Exercise requirements —
Within the listing below, please copy exactly the lines between the line holding "else if k = 26" and the line holding "SUP_INTEN.EN) 0 10 != 0", inclusive.

(Beginning of Data provided)

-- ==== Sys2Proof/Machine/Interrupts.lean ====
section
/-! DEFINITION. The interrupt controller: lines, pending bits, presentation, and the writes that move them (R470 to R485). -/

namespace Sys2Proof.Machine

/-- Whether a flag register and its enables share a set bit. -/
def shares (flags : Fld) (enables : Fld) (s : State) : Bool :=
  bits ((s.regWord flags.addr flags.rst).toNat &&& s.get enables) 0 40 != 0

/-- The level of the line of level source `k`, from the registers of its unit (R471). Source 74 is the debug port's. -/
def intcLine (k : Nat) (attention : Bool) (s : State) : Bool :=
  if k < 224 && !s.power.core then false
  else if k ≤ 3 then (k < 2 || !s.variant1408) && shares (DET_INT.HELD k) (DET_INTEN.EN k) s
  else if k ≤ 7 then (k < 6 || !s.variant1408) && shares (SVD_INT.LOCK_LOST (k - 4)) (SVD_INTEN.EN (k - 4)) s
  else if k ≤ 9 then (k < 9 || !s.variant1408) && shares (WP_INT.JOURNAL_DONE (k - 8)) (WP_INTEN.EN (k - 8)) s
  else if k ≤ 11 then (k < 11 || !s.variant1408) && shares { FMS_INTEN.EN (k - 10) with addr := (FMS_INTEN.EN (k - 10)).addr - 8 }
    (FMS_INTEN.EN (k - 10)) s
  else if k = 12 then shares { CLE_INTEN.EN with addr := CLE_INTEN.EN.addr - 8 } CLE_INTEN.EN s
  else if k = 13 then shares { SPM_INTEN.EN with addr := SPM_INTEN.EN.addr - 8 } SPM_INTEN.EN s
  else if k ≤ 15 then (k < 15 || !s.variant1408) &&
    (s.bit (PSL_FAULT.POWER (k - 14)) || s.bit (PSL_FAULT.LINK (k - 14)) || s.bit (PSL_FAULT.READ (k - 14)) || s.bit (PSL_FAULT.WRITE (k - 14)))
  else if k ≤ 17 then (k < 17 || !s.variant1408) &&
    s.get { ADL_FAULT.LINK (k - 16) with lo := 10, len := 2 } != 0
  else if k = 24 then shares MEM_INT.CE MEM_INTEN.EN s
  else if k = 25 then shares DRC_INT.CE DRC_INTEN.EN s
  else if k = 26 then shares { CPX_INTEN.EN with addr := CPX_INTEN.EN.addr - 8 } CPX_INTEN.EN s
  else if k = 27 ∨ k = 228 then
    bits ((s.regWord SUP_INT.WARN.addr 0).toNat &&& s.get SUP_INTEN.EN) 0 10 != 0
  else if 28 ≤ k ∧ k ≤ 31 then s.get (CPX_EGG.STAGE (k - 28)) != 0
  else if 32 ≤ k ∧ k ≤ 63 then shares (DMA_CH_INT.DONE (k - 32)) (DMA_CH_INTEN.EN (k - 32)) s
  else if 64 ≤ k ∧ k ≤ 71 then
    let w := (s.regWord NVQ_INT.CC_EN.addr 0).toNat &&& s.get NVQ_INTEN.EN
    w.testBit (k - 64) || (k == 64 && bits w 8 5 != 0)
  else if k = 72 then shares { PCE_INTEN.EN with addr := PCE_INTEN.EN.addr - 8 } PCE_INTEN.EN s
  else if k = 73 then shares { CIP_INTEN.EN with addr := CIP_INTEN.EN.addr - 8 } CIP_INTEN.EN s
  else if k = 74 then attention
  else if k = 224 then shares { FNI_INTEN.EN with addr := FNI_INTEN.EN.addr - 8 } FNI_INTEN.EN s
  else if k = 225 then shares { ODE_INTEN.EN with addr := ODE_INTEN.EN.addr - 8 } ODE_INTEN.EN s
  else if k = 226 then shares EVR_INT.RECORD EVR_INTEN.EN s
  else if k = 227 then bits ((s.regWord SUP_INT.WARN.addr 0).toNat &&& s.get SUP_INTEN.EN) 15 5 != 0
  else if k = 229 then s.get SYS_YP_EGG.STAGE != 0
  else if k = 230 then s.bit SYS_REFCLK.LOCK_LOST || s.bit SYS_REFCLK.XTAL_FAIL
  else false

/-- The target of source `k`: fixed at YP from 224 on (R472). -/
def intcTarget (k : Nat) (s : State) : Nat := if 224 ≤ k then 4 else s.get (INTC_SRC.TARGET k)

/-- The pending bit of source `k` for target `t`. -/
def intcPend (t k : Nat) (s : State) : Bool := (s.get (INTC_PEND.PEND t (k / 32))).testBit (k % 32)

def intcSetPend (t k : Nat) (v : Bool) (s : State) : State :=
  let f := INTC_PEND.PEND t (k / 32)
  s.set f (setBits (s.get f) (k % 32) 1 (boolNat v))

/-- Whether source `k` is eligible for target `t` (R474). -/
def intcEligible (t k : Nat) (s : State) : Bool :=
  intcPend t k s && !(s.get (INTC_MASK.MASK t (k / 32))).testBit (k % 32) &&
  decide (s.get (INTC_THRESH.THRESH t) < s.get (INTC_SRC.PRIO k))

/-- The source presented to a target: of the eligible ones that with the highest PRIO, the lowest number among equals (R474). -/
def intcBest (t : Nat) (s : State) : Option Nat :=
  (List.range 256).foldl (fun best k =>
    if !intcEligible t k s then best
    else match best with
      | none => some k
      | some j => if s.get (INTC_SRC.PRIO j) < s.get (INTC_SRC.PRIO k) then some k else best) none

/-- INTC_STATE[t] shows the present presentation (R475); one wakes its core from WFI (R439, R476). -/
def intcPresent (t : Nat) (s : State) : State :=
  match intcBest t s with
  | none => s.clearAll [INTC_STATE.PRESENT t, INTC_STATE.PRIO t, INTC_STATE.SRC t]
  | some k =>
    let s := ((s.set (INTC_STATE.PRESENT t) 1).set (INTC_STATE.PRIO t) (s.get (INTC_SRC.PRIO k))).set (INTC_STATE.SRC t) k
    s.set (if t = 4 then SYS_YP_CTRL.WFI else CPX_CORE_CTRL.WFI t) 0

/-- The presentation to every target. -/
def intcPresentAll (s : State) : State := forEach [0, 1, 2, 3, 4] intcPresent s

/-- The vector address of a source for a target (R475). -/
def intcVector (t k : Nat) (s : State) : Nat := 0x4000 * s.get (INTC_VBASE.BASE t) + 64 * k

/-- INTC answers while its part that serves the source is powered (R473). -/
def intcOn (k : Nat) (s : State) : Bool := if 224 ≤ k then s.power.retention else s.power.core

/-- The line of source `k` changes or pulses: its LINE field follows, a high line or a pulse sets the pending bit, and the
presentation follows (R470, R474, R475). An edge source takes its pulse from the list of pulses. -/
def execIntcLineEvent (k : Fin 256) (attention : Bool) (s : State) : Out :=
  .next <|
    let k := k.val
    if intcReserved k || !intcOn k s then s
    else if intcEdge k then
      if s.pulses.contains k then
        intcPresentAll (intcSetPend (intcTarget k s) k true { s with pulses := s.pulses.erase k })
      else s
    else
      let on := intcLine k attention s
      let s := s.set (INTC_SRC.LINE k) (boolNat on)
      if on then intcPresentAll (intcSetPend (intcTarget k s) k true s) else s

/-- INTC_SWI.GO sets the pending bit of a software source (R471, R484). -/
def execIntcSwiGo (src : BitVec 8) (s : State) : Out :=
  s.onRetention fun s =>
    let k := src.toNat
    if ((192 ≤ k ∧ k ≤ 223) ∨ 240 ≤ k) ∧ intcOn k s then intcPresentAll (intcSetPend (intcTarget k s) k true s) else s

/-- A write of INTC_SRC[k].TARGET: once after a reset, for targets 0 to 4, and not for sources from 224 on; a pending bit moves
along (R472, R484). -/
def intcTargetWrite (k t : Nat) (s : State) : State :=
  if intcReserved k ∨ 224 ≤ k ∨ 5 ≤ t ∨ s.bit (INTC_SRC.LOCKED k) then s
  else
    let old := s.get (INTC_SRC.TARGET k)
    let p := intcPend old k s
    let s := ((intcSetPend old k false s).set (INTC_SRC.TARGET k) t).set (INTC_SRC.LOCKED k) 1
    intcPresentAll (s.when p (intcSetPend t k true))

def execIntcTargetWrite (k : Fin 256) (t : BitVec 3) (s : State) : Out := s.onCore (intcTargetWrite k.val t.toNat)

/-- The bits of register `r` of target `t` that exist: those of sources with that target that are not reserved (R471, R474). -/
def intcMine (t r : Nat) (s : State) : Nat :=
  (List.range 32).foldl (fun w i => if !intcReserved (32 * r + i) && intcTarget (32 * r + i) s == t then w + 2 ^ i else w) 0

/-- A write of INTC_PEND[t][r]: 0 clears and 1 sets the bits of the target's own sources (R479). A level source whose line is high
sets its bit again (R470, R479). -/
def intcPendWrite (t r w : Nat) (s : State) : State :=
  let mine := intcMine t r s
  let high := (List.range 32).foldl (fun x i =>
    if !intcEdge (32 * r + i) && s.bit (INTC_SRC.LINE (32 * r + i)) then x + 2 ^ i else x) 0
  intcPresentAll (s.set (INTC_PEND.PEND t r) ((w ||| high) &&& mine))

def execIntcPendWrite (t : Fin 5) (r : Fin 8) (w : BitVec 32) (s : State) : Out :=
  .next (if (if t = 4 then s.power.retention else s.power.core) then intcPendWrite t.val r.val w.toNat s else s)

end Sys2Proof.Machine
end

(End of Data provided)
(Beginning of Data provided)

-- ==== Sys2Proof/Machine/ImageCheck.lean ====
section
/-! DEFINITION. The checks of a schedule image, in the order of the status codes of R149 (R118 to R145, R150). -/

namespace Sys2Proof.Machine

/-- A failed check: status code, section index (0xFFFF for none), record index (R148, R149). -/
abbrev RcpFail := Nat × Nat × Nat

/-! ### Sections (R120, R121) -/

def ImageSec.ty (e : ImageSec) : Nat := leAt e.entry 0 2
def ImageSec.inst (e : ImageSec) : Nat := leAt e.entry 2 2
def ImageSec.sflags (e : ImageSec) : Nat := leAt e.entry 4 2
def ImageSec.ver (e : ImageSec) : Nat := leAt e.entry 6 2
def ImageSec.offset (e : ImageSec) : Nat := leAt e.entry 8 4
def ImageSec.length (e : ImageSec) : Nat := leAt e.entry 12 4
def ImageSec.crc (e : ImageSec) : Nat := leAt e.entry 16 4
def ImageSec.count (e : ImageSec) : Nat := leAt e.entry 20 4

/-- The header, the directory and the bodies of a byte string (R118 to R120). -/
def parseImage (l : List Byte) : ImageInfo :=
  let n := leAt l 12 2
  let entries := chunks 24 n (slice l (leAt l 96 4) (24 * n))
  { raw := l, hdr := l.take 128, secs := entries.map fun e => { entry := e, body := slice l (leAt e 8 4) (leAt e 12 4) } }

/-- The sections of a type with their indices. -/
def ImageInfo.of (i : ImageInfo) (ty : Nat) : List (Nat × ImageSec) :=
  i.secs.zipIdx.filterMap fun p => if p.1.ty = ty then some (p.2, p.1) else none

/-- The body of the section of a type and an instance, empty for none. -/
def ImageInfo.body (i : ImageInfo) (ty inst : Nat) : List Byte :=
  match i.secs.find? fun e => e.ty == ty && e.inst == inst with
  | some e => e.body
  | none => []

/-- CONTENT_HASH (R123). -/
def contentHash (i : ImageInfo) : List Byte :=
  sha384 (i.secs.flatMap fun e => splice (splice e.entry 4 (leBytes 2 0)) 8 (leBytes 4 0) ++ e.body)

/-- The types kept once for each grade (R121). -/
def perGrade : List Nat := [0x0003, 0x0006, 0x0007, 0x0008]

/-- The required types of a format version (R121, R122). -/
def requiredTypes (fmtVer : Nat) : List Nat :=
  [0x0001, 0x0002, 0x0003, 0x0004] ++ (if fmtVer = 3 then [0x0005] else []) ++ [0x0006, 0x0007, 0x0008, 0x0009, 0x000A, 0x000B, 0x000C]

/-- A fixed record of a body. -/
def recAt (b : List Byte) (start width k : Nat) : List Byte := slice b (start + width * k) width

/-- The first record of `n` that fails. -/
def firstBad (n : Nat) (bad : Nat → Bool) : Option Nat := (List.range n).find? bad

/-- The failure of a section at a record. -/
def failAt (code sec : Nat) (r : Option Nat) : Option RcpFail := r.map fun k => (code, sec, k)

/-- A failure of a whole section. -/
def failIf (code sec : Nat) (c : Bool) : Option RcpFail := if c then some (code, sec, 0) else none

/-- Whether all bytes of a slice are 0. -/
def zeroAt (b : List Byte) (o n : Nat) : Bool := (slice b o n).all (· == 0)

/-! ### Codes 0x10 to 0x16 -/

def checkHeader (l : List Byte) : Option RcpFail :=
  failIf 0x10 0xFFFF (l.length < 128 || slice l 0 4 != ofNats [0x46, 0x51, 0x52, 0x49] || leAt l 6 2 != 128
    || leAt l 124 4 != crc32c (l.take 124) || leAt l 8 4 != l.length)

(End of Data provided)

Result for this exercise —
  else if k = 26 then shares { CPX_INTEN.EN with addr := CPX_INTEN.EN.addr - 8 } CPX_INTEN.EN s
  else if k = 27 ∨ k = 228 then
    bits ((s.regWord SUP_INT.WARN.addr 0).toNat &&& s.get SUP_INTEN.EN) 0 10 != 0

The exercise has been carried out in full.